- _Action item_
Once you have located the line containing "def ack11 : Frame" in the material below, return it exactly along with each line after it through the line containing "(vector EQ1). -/".

- _Source data_
>>>
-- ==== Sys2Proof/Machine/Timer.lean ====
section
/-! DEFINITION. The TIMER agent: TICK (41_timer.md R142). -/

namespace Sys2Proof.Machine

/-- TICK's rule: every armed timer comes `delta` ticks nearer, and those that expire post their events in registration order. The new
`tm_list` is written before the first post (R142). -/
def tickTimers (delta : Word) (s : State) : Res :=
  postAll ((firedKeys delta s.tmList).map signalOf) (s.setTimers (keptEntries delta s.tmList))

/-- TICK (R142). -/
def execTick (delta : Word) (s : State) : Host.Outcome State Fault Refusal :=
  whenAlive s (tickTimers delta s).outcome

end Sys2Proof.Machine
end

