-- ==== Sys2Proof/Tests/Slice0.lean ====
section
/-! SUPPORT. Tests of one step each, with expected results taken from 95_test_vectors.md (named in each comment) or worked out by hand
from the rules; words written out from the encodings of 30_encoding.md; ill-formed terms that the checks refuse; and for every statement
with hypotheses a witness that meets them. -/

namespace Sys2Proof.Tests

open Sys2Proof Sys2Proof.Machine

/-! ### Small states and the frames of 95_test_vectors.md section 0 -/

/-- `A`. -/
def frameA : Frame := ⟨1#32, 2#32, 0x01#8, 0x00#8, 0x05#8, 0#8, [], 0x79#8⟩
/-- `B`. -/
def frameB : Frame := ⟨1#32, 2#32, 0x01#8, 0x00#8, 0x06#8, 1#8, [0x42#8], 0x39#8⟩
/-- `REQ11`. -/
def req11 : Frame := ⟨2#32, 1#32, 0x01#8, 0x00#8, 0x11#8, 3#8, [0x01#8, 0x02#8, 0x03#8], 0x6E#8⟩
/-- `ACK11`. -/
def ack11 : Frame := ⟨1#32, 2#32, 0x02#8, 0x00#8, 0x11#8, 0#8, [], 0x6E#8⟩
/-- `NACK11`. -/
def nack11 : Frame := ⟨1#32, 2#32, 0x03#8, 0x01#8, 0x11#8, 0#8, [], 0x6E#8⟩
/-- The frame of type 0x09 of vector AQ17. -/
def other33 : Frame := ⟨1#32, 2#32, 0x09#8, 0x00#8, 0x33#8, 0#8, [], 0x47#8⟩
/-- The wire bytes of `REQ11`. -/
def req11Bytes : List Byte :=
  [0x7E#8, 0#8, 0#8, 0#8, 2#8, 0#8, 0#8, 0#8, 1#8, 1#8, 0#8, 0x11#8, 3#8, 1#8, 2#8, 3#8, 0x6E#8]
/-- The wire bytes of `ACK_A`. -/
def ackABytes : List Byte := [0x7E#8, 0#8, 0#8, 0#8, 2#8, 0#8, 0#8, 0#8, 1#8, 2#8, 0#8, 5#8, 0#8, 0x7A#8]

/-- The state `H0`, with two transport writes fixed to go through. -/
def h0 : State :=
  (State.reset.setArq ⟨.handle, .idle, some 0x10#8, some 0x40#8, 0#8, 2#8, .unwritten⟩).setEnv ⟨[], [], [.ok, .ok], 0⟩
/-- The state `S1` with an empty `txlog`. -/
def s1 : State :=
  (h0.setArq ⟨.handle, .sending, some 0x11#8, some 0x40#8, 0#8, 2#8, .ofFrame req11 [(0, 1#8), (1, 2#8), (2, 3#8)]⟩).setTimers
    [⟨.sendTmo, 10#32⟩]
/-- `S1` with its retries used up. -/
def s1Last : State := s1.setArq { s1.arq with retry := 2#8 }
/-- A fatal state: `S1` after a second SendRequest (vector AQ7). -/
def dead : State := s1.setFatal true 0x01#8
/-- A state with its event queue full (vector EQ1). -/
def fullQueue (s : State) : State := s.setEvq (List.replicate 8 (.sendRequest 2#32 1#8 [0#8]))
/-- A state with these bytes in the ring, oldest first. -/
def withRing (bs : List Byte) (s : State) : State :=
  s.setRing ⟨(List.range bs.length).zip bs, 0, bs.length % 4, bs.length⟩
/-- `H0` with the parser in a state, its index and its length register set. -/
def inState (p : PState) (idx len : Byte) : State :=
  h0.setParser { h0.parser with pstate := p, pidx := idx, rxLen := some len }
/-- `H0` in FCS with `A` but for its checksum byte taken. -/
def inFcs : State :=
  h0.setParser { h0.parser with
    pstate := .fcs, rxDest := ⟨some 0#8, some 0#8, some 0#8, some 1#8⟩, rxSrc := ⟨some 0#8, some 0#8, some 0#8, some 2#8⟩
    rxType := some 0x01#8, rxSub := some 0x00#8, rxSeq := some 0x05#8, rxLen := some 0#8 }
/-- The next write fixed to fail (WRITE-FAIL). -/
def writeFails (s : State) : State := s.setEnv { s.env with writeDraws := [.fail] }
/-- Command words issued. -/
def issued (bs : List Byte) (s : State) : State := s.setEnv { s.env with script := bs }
<<<
>>>
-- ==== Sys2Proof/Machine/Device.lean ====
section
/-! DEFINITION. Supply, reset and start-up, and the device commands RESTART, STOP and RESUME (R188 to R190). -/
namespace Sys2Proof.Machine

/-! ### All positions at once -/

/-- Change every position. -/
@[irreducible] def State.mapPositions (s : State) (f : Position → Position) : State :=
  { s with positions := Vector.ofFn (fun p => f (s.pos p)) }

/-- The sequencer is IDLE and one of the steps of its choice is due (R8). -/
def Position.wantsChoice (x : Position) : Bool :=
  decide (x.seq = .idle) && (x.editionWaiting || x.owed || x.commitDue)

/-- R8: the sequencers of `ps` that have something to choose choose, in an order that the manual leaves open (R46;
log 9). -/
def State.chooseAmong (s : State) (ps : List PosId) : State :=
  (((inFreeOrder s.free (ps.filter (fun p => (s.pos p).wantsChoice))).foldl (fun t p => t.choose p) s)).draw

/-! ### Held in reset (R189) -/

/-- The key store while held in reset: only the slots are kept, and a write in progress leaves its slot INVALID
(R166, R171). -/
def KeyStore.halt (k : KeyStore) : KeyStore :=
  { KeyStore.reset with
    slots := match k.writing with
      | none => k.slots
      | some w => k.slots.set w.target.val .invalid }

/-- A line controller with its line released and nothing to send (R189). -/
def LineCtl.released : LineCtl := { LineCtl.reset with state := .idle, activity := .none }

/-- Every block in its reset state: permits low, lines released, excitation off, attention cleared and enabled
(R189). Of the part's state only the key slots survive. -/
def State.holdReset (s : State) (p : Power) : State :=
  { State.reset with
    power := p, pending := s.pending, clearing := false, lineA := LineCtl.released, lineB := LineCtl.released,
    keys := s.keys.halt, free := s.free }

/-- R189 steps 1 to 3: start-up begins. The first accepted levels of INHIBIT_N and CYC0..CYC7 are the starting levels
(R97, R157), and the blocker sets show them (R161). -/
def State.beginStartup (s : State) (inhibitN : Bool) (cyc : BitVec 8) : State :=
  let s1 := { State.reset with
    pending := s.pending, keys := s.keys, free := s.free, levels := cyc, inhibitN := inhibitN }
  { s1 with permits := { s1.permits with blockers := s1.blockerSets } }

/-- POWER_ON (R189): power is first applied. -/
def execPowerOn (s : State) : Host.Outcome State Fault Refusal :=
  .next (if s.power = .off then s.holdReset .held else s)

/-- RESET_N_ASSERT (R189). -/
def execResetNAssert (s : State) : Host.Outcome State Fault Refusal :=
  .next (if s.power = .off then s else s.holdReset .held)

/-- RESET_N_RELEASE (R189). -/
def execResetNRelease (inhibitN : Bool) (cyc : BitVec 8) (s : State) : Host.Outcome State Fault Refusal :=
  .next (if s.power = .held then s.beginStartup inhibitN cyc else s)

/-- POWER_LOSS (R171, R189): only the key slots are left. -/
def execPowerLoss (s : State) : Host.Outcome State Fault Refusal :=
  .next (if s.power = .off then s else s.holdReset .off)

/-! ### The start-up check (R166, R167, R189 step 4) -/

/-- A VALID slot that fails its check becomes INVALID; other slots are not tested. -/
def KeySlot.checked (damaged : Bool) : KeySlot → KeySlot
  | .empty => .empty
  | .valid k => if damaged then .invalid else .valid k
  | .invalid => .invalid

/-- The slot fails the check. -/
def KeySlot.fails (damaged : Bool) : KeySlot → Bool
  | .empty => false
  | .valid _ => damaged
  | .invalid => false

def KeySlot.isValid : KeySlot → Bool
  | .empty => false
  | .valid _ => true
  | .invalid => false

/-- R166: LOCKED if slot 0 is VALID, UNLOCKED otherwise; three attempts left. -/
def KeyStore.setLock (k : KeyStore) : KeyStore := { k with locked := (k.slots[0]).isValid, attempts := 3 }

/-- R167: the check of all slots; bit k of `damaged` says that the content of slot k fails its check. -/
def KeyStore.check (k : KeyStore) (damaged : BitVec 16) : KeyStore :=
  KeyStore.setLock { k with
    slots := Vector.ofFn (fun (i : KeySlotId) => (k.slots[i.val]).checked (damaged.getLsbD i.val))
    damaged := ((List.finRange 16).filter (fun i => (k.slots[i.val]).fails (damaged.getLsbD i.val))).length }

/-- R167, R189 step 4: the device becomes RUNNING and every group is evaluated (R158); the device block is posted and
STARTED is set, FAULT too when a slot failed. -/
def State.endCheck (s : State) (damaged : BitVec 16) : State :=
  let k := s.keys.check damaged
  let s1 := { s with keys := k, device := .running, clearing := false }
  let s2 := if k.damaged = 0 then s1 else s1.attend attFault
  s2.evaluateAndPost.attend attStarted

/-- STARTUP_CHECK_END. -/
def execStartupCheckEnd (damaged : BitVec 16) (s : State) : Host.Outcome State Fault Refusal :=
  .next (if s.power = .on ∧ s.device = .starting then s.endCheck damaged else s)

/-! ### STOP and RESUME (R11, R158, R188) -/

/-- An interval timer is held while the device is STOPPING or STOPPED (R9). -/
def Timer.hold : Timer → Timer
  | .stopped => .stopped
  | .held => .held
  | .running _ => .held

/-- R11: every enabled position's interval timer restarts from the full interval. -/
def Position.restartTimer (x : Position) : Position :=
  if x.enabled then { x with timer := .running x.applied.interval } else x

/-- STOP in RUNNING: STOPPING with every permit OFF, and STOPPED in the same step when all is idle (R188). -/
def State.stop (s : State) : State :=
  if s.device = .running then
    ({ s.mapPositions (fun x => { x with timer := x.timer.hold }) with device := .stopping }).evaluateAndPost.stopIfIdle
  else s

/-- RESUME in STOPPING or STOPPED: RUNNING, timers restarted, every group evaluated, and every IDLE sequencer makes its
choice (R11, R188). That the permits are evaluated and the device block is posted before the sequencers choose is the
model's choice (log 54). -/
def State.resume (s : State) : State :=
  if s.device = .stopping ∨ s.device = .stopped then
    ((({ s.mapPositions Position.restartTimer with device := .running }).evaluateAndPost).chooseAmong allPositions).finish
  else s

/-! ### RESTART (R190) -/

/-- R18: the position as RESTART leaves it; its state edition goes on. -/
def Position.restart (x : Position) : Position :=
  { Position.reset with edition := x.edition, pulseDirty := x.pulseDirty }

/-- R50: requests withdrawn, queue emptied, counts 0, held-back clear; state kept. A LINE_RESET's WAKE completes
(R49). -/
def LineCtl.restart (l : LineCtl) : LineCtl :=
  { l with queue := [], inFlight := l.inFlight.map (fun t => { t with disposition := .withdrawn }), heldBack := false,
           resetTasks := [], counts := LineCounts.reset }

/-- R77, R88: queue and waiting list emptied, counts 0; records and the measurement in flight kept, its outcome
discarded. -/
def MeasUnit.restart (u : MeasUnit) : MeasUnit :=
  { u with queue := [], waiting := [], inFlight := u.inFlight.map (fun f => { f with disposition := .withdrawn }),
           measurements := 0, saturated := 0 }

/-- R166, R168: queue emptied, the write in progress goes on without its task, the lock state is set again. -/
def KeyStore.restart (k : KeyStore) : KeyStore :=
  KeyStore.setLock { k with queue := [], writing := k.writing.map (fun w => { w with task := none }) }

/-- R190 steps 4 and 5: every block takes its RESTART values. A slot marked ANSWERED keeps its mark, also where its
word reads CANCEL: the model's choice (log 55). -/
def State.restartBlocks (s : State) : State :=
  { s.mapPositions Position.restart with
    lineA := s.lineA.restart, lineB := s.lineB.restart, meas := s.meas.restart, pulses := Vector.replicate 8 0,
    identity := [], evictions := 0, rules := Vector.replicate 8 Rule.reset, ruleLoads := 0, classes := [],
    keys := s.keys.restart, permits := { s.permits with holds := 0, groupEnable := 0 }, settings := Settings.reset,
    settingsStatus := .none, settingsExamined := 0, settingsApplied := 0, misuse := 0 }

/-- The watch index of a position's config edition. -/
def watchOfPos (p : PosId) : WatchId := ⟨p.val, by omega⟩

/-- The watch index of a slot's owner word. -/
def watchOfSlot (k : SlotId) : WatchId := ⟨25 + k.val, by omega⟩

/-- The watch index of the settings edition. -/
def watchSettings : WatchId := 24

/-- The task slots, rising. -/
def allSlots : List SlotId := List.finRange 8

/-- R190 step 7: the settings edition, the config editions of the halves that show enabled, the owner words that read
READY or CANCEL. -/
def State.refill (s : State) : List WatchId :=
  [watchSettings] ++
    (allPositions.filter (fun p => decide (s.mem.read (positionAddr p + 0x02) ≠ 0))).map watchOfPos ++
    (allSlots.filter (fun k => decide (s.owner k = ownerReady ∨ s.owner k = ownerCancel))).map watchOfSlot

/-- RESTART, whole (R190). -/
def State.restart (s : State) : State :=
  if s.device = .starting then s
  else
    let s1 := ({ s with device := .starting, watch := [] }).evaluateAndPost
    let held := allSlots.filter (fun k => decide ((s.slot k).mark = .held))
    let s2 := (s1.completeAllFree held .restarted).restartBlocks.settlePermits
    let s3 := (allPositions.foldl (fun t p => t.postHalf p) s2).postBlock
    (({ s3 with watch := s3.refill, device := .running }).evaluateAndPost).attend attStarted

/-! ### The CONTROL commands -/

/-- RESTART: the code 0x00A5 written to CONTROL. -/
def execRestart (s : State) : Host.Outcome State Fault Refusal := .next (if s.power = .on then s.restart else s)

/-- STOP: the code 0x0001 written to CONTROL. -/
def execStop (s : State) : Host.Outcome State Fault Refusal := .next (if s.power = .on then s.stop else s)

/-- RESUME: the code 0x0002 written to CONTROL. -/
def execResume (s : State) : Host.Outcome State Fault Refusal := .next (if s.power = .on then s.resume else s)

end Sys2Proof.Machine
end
<<<
- _Answer section_
def ack11 : Frame := ⟨1#32, 2#32, 0x02#8, 0x00#8, 0x11#8, 0#8, [], 0x6E#8⟩
/-- `NACK11`. -/
def nack11 : Frame := ⟨1#32, 2#32, 0x03#8, 0x01#8, 0x11#8, 0#8, [], 0x6E#8⟩
/-- The frame of type 0x09 of vector AQ17. -/
def other33 : Frame := ⟨1#32, 2#32, 0x09#8, 0x00#8, 0x33#8, 0#8, [], 0x47#8⟩
/-- The wire bytes of `REQ11`. -/
def req11Bytes : List Byte :=
  [0x7E#8, 0#8, 0#8, 0#8, 2#8, 0#8, 0#8, 0#8, 1#8, 1#8, 0#8, 0x11#8, 3#8, 1#8, 2#8, 3#8, 0x6E#8]
/-- The wire bytes of `ACK_A`. -/
def ackABytes : List Byte := [0x7E#8, 0#8, 0#8, 0#8, 2#8, 0#8, 0#8, 0#8, 1#8, 2#8, 0#8, 5#8, 0#8, 0x7A#8]

/-- The state `H0`, with two transport writes fixed to go through. -/
def h0 : State :=
  (State.reset.setArq ⟨.handle, .idle, some 0x10#8, some 0x40#8, 0#8, 2#8, .unwritten⟩).setEnv ⟨[], [], [.ok, .ok], 0⟩
/-- The state `S1` with an empty `txlog`. -/
def s1 : State :=
  (h0.setArq ⟨.handle, .sending, some 0x11#8, some 0x40#8, 0#8, 2#8, .ofFrame req11 [(0, 1#8), (1, 2#8), (2, 3#8)]⟩).setTimers
    [⟨.sendTmo, 10#32⟩]
/-- `S1` with its retries used up. -/
def s1Last : State := s1.setArq { s1.arq with retry := 2#8 }
/-- A fatal state: `S1` after a second SendRequest (vector AQ7). -/
def dead : State := s1.setFatal true 0x01#8
/-- A state with its event queue full (vector EQ1). -/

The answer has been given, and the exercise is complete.